— ACTIVITY —
Word for word, please restate the lines from the beginning of the data through the line in which "ctx g).vout = b.vout := rfl" appears.

[Saved data entries]

/-! `laneUpdates` -/

@[simp] theorem laneUpdates_groups (ctx : Ctx c.nCoef) (g : GroupIx) :
    (b.laneUpdates ctx g).groups = b.groups.set g (forLanes b.groups[g] fun gs l => Config.laneUpdate ctx gs l) :=
  rfl
@[simp] theorem laneUpdates_snap (ctx : Ctx c.nCoef) (g : GroupIx) : (b.laneUpdates ctx g).snap = b.snap := rfl
@[simp] theorem laneUpdates_alloc (ctx : Ctx c.nCoef) (g : GroupIx) : (b.laneUpdates ctx g).alloc = b.alloc := rfl
@[simp] theorem laneUpdates_nVoices (ctx : Ctx c.nCoef) (g : GroupIx) :
    (b.laneUpdates ctx g).nVoices = b.nVoices :=
  rfl
@[simp] theorem laneUpdates_nSimd (ctx : Ctx c.nCoef) (g : GroupIx) : (b.laneUpdates ctx g).nSimd = b.nSimd := rfl
@[simp] theorem laneUpdates_lastPoly (ctx : Ctx c.nCoef) (g : GroupIx) :
    (b.laneUpdates ctx g).lastPoly = b.lastPoly :=
  rfl
@[simp] theorem laneUpdates_curType (ctx : Ctx c.nCoef) (g : GroupIx) :
    (b.laneUpdates ctx g).curType = b.curType :=
  rfl
@[simp] theorem laneUpdates_curSub (ctx : Ctx c.nCoef) (g : GroupIx) : (b.laneUpdates ctx g).curSub = b.curSub := rfl
@[simp] theorem laneUpdates_fn (ctx : Ctx c.nCoef) (g : GroupIx) : (b.laneUpdates ctx g).fn = b.fn := rfl
@[simp] theorem laneUpdates_defsub (ctx : Ctx c.nCoef) (g : GroupIx) : (b.laneUpdates ctx g).defsub = b.defsub := rfl
@[simp] theorem laneUpdates_fs (ctx : Ctx c.nCoef) (g : GroupIx) : (b.laneUpdates ctx g).fs = b.fs := rfl
@[simp] theorem laneUpdates_pos (ctx : Ctx c.nCoef) (g : GroupIx) : (b.laneUpdates ctx g).pos = b.pos := rfl
@[simp] theorem laneUpdates_poly (ctx : Ctx c.nCoef) (g : GroupIx) : (b.laneUpdates ctx g).poly = b.poly := rfl
@[simp] theorem laneUpdates_vin (ctx : Ctx c.nCoef) (g : GroupIx) : (b.laneUpdates ctx g).vin = b.vin := rfl
@[simp] theorem laneUpdates_param (ctx : Ctx c.nCoef) (g : GroupIx) : (b.laneUpdates ctx g).param = b.param := rfl
@[simp] theorem laneUpdates_mods (ctx : Ctx c.nCoef) (g : GroupIx) : (b.laneUpdates ctx g).mods = b.mods := rfl
@[simp] theorem laneUpdates_vout (ctx : Ctx c.nCoef) (g : GroupIx) : (b.laneUpdates ctx g).vout = b.vout := rfl
@[simp] theorem laneUpdates_outch (ctx : Ctx c.nCoef) (g : GroupIx) : (b.laneUpdates ctx g).outch = b.outch := rfl

/-! `cinterp` -/

@[simp] theorem cinterp_groups (g : GroupIx) :
    (b.cinterp g).groups = b.groups.set g (Config.interp b.groups[g]) :=
  rfl
@[simp] theorem cinterp_snap (g : GroupIx) : (b.cinterp g).snap = b.snap := rfl
@[simp] theorem cinterp_alloc (g : GroupIx) : (b.cinterp g).alloc = b.alloc := rfl
@[simp] theorem cinterp_nVoices (g : GroupIx) : (b.cinterp g).nVoices = b.nVoices := rfl
@[simp] theorem cinterp_nSimd (g : GroupIx) : (b.cinterp g).nSimd = b.nSimd := rfl
@[simp] theorem cinterp_lastPoly (g : GroupIx) : (b.cinterp g).lastPoly = b.lastPoly := rfl
@[simp] theorem cinterp_curType (g : GroupIx) : (b.cinterp g).curType = b.curType := rfl
@[simp] theorem cinterp_curSub (g : GroupIx) : (b.cinterp g).curSub = b.curSub := rfl
@[simp] theorem cinterp_fn (g : GroupIx) : (b.cinterp g).fn = b.fn := rfl
@[simp] theorem cinterp_defsub (g : GroupIx) : (b.cinterp g).defsub = b.defsub := rfl
@[simp] theorem cinterp_fs (g : GroupIx) : (b.cinterp g).fs = b.fs := rfl
@[simp] theorem cinterp_pos (g : GroupIx) : (b.cinterp g).pos = b.pos := rfl
@[simp] theorem cinterp_poly (g : GroupIx) : (b.cinterp g).poly = b.poly := rfl
@[simp] theorem cinterp_vin (g : GroupIx) : (b.cinterp g).vin = b.vin := rfl
@[simp] theorem cinterp_param (g : GroupIx) : (b.cinterp g).param = b.param := rfl
@[simp] theorem cinterp_mods (g : GroupIx) : (b.cinterp g).mods = b.mods := rfl
@[simp] theorem cinterp_vout (g : GroupIx) : (b.cinterp g).vout = b.vout := rfl
@[simp] theorem cinterp_outch (g : GroupIx) : (b.cinterp g).outch = b.outch := rfl

/-! `setRate` -/

@[simp] theorem setRate_groups (rate : F) : (b.setRate rate).groups = b.groups := rfl
@[simp] theorem setRate_snap (rate : F) : (b.setRate rate).snap = b.snap := rfl
@[simp] theorem setRate_alloc (rate : F) : (b.setRate rate).alloc = b.alloc := rfl
@[simp] theorem setRate_nVoices (rate : F) : (b.setRate rate).nVoices = b.nVoices := rfl
@[simp] theorem setRate_nSimd (rate : F) : (b.setRate rate).nSimd = b.nSimd := rfl
@[simp] theorem setRate_lastPoly (rate : F) : (b.setRate rate).lastPoly = b.lastPoly := rfl
@[simp] theorem setRate_curType (rate : F) : (b.setRate rate).curType = b.curType := rfl
@[simp] theorem setRate_curSub (rate : F) : (b.setRate rate).curSub = b.curSub := rfl
@[simp] theorem setRate_fn (rate : F) : (b.setRate rate).fn = b.fn := rfl
@[simp] theorem setRate_defsub (rate : F) : (b.setRate rate).defsub = b.defsub := rfl
@[simp] theorem setRate_fs (rate : F) : (b.setRate rate).fs = Vector.replicate 8 rate := rfl
@[simp] theorem setRate_pos (rate : F) : (b.setRate rate).pos = b.pos := rfl
@[simp] theorem setRate_poly (rate : F) : (b.setRate rate).poly = b.poly := rfl
@[simp] theorem setRate_vin (rate : F) : (b.setRate rate).vin = b.vin := rfl
@[simp] theorem setRate_param (rate : F) : (b.setRate rate).param = b.param := rfl
@[simp] theorem setRate_mods (rate : F) : (b.setRate rate).mods = b.mods := rfl
@[simp] theorem setRate_vout (rate : F) : (b.setRate rate).vout = b.vout := rfl
@[simp] theorem setRate_outch (rate : F) : (b.setRate rate).outch = b.outch := rfl

/-! `latchPair` -/

@[simp] theorem latchPair_groups (t : Fin c.nTypes) (u : Nat) : (b.latchPair t u).groups = b.groups := rfl
@[simp] theorem latchPair_snap (t : Fin c.nTypes) (u : Nat) : (b.latchPair t u).snap = b.snap := rfl
@[simp] theorem latchPair_alloc (t : Fin c.nTypes) (u : Nat) : (b.latchPair t u).alloc = b.alloc := rfl
@[simp] theorem latchPair_nVoices (t : Fin c.nTypes) (u : Nat) : (b.latchPair t u).nVoices = b.nVoices := rfl
@[simp] theorem latchPair_nSimd (t : Fin c.nTypes) (u : Nat) : (b.latchPair t u).nSimd = b.nSimd := rfl
@[simp] theorem latchPair_lastPoly (t : Fin c.nTypes) (u : Nat) : (b.latchPair t u).lastPoly = b.lastPoly := rfl
@[simp] theorem latchPair_curType (t : Fin c.nTypes) (u : Nat) : (b.latchPair t u).curType = (t.val : Int) := rfl
@[simp] theorem latchPair_curSub (t : Fin c.nTypes) (u : Nat) : (b.latchPair t u).curSub = (u : Int) := rfl
@[simp] theorem latchPair_fn (t : Fin c.nTypes) (u : Nat) : (b.latchPair t u).fn = b.fn := rfl
@[simp] theorem latchPair_defsub (t : Fin c.nTypes) (u : Nat) : (b.latchPair t u).defsub = b.defsub.set t u := rfl
@[simp] theorem latchPair_fs (t : Fin c.nTypes) (u : Nat) : (b.latchPair t u).fs = b.fs := rfl
@[simp] theorem latchPair_pos (t : Fin c.nTypes) (u : Nat) : (b.latchPair t u).pos = b.pos := rfl
@[simp] theorem latchPair_poly (t : Fin c.nTypes) (u : Nat) : (b.latchPair t u).poly = b.poly := rfl
@[simp] theorem latchPair_vin (t : Fin c.nTypes) (u : Nat) : (b.latchPair t u).vin = b.vin := rfl
@[simp] theorem latchPair_param (t : Fin c.nTypes) (u : Nat) : (b.latchPair t u).param = b.param := rfl
@[simp] theorem latchPair_mods (t : Fin c.nTypes) (u : Nat) : (b.latchPair t u).mods = b.mods := rfl
@[simp] theorem latchPair_vout (t : Fin c.nTypes) (u : Nat) : (b.latchPair t u).vout = b.vout := rfl
@[simp] theorem latchPair_outch (t : Fin c.nTypes) (u : Nat) : (b.latchPair t u).outch = b.outch := rfl

/-! `resolve` -/

@[simp] theorem resolve_groups : b.resolve.groups = b.groups := rfl
@[simp] theorem resolve_snap : b.resolve.snap = b.snap := rfl
@[simp] theorem resolve_alloc : b.resolve.alloc = b.alloc := rfl
@[simp] theorem resolve_nVoices : b.resolve.nVoices = b.nVoices := rfl
@[simp] theorem resolve_nSimd : b.resolve.nSimd = b.nSimd := rfl
@[simp] theorem resolve_lastPoly : b.resolve.lastPoly = b.lastPoly := rfl
@[simp] theorem resolve_curType : b.resolve.curType = b.curType := rfl
@[simp] theorem resolve_curSub : b.resolve.curSub = b.curSub := rfl
@[simp] theorem resolve_fn :
    b.resolve.fn = if (c.filterFn b.curType.toNat b.curSub.toNat).isSome
      then some (b.curType.toNat, b.curSub.toNat) else none :=
  rfl
@[simp] theorem resolve_defsub : b.resolve.defsub = b.defsub := rfl
@[simp] theorem resolve_fs : b.resolve.fs = b.fs := rfl
@[simp] theorem resolve_pos : b.resolve.pos = b.pos := rfl
@[simp] theorem resolve_poly : b.resolve.poly = b.poly := rfl
@[simp] theorem resolve_vin : b.resolve.vin = b.vin := rfl
@[simp] theorem resolve_param : b.resolve.param = b.param := rfl
@[simp] theorem resolve_mods : b.resolve.mods = b.mods := rfl
@[simp] theorem resolve_vout : b.resolve.vout = b.vout := rfl
@[simp] theorem resolve_outch : b.resolve.outch = b.outch := rfl

/-! `scatter` -/

@[simp] theorem scatter_groups (out : Vector Vec4 8) : (b.scatter out).groups = b.groups := by simp only [scatter]
@[simp] theorem scatter_snap (out : Vector Vec4 8) : (b.scatter out).snap = b.snap := by simp only [scatter]
@[simp] theorem scatter_alloc (out : Vector Vec4 8) : (b.scatter out).alloc = b.alloc := by simp only [scatter]
@[simp] theorem scatter_nVoices (out : Vector Vec4 8) : (b.scatter out).nVoices = b.nVoices := by simp only [scatter]
@[simp] theorem scatter_nSimd (out : Vector Vec4 8) : (b.scatter out).nSimd = b.nSimd := by simp only [scatter]
@[simp] theorem scatter_lastPoly (out : Vector Vec4 8) : (b.scatter out).lastPoly = b.lastPoly := by simp only [scatter]
@[simp] theorem scatter_curType (out : Vector Vec4 8) : (b.scatter out).curType = b.curType := by simp only [scatter]
@[simp] theorem scatter_curSub (out : Vector Vec4 8) : (b.scatter out).curSub = b.curSub := by simp only [scatter]
@[simp] theorem scatter_fn (out : Vector Vec4 8) : (b.scatter out).fn = b.fn := by simp only [scatter]
@[simp] theorem scatter_defsub (out : Vector Vec4 8) : (b.scatter out).defsub = b.defsub := by simp only [scatter]
@[simp] theorem scatter_fs (out : Vector Vec4 8) : (b.scatter out).fs = b.fs := by simp only [scatter]
@[simp] theorem scatter_pos (out : Vector Vec4 8) : (b.scatter out).pos = b.pos := by simp only [scatter]
@[simp] theorem scatter_poly (out : Vector Vec4 8) : (b.scatter out).poly = b.poly := by simp only [scatter]
@[simp] theorem scatter_vin (out : Vector Vec4 8) : (b.scatter out).vin = b.vin := by simp only [scatter]
@[simp] theorem scatter_param (out : Vector Vec4 8) : (b.scatter out).param = b.param := by simp only [scatter]
@[simp] theorem scatter_mods (out : Vector Vec4 8) : (b.scatter out).mods = b.mods := by simp only [scatter]
@[simp] theorem scatter_vout (out : Vector Vec4 8) :
    (b.scatter out).vout = .build fun sd => Vector.ofFn fun v => b.voiceOut out sd v :=
  rfl
@[simp] theorem scatter_outch (out : Vector Vec4 8) :
    (b.scatter out).outch = .build fun sd => (max (b.lastPoly.get sd) 1).toNat :=
  rfl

— TASK RESULT —
/-! `laneUpdates` -/

@[simp] theorem laneUpdates_groups (ctx : Ctx c.nCoef) (g : GroupIx) :
    (b.laneUpdates ctx g).groups = b.groups.set g (forLanes b.groups[g] fun gs l => Config.laneUpdate ctx gs l) :=
  rfl
@[simp] theorem laneUpdates_snap (ctx : Ctx c.nCoef) (g : GroupIx) : (b.laneUpdates ctx g).snap = b.snap := rfl
@[simp] theorem laneUpdates_alloc (ctx : Ctx c.nCoef) (g : GroupIx) : (b.laneUpdates ctx g).alloc = b.alloc := rfl
@[simp] theorem laneUpdates_nVoices (ctx : Ctx c.nCoef) (g : GroupIx) :
    (b.laneUpdates ctx g).nVoices = b.nVoices :=
  rfl
@[simp] theorem laneUpdates_nSimd (ctx : Ctx c.nCoef) (g : GroupIx) : (b.laneUpdates ctx g).nSimd = b.nSimd := rfl
@[simp] theorem laneUpdates_lastPoly (ctx : Ctx c.nCoef) (g : GroupIx) :
    (b.laneUpdates ctx g).lastPoly = b.lastPoly :=
  rfl
@[simp] theorem laneUpdates_curType (ctx : Ctx c.nCoef) (g : GroupIx) :
    (b.laneUpdates ctx g).curType = b.curType :=
  rfl
@[simp] theorem laneUpdates_curSub (ctx : Ctx c.nCoef) (g : GroupIx) : (b.laneUpdates ctx g).curSub = b.curSub := rfl
@[simp] theorem laneUpdates_fn (ctx : Ctx c.nCoef) (g : GroupIx) : (b.laneUpdates ctx g).fn = b.fn := rfl
@[simp] theorem laneUpdates_defsub (ctx : Ctx c.nCoef) (g : GroupIx) : (b.laneUpdates ctx g).defsub = b.defsub := rfl
@[simp] theorem laneUpdates_fs (ctx : Ctx c.nCoef) (g : GroupIx) : (b.laneUpdates ctx g).fs = b.fs := rfl
@[simp] theorem laneUpdates_pos (ctx : Ctx c.nCoef) (g : GroupIx) : (b.laneUpdates ctx g).pos = b.pos := rfl
@[simp] theorem laneUpdates_poly (ctx : Ctx c.nCoef) (g : GroupIx) : (b.laneUpdates ctx g).poly = b.poly := rfl
@[simp] theorem laneUpdates_vin (ctx : Ctx c.nCoef) (g : GroupIx) : (b.laneUpdates ctx g).vin = b.vin := rfl
@[simp] theorem laneUpdates_param (ctx : Ctx c.nCoef) (g : GroupIx) : (b.laneUpdates ctx g).param = b.param := rfl
@[simp] theorem laneUpdates_mods (ctx : Ctx c.nCoef) (g : GroupIx) : (b.laneUpdates ctx g).mods = b.mods := rfl
@[simp] theorem laneUpdates_vout (ctx : Ctx c.nCoef) (g : GroupIx) : (b.laneUpdates ctx g).vout = b.vout := rfl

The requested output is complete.